PROBLEM STATEMENT:
Search the data for the string "Vector" and copy each line in which it appears.

EXERCISE INPUT:
------------------------------------------------------------

-- ==== Sys2Proof/Machine/Kernel.lean ====
section
/-! DEFINITION. The kernel engine over time: bundle issue, timed writes, landings, passes, transforms, faults and stops,
the start and the end of a kernel, `kresume`, and the watchdogs (R115-R134, R210, R229, R311, R387, R402-R413,
R421). -/

namespace Sys2Proof.Machine

/-! ## Timed events (R119, R127, R210, R229) -/

/-- What takes effect at a cycle of kernel time. -/
inductive KEvent where
  | write (w : PendWrite)
  | land (i : Fin 32) (e : LogEntry)
  | pass (p : Pass)
  | xform (x : Xform)
  deriving DecidableEq, Repr

def KEvent.due : KEvent → Nat
  | .write w => w.due
  | .land _ e => e.due
  | .pass p => p.issue + 40
  | .xform x => x.due

def KEvent.seq : KEvent → Nat
  | .write w => w.seq
  | .land _ e => e.seq
  | .pass p => p.seq
  | .xform x => x.seq

/-- Events of one cycle apply in the issue order of their words (R119). -/
def KEvent.before (a b : KEvent) : Bool := a.due < b.due || (a.due == b.due && a.seq < b.seq)

def firstEvent (l : List KEvent) : Option KEvent :=
  l.foldl (fun m e => match m with
    | none => some e
    | some x => if e.before x then some e else some x) none

def landEvents (k : Kern) : List KEvent :=
  (List.finRange 32).filterMap fun i => (k.landing.get i).map fun e => .land i e

def Kern.timed (k : Kern) : List KEvent :=
  k.pend.map .write ++ landEvents k ++ k.passes.map .pass ++ k.xforms.map .xform

/-- What completes before a stop: passes, transforms and pending writes to latches and accumulators (R211, R408). -/
def KEvent.drains : KEvent → Bool
  | .write w =>
    match w.what with
    | .latch _ _ => true
    | .latchClear _ => true
    | .acc _ _ _ => true
    | _ => false
  | .land _ _ => false
  | .pass _ => true
  | .xform _ => true

/-! ## Writes taking effect -/

def setRaised (f : Vector Word 16) (r : Vector (BitVec 7) 16) : Vector Word 16 :=
  Vector.zipWith (fun w x => w ||| x.setWidth 64) f r

/-- A latch's new contents, seen by the passes that read it (R209). -/
def setLatch (k : Kern) (due : Nat) (q : BitVec 2) (x : Vector LatchLane 16) : Kern :=
  { k with
    latch := k.latch.set q.toFin x
    passes := k.passes.map fun p =>
      { p with a := if p.qa == q then p.a ++ [(due, x)] else p.a, b := if p.qb == q then p.b ++ [(due, x)] else p.b } }

def setAcc (k : Kern) (due : Nat) (d : BitVec 2) (x : Vector AccLane 16) : Kern :=
  { k with
    acc := k.acc.set d.toFin x
    passes := k.passes.map fun p => if p.d == d then { p with acc := p.acc ++ [(due, x)] } else p }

------------------------------------------------------------

WORKED SOLUTION:
def setRaised (f : Vector Word 16) (r : Vector (BitVec 7) 16) : Vector Word 16 :=
  Vector.zipWith (fun w x => w ||| x.setWidth 64) f r
def setLatch (k : Kern) (due : Nat) (q : BitVec 2) (x : Vector LatchLane 16) : Kern :=
def setAcc (k : Kern) (due : Nat) (d : BitVec 2) (x : Vector AccLane 16) : Kern :=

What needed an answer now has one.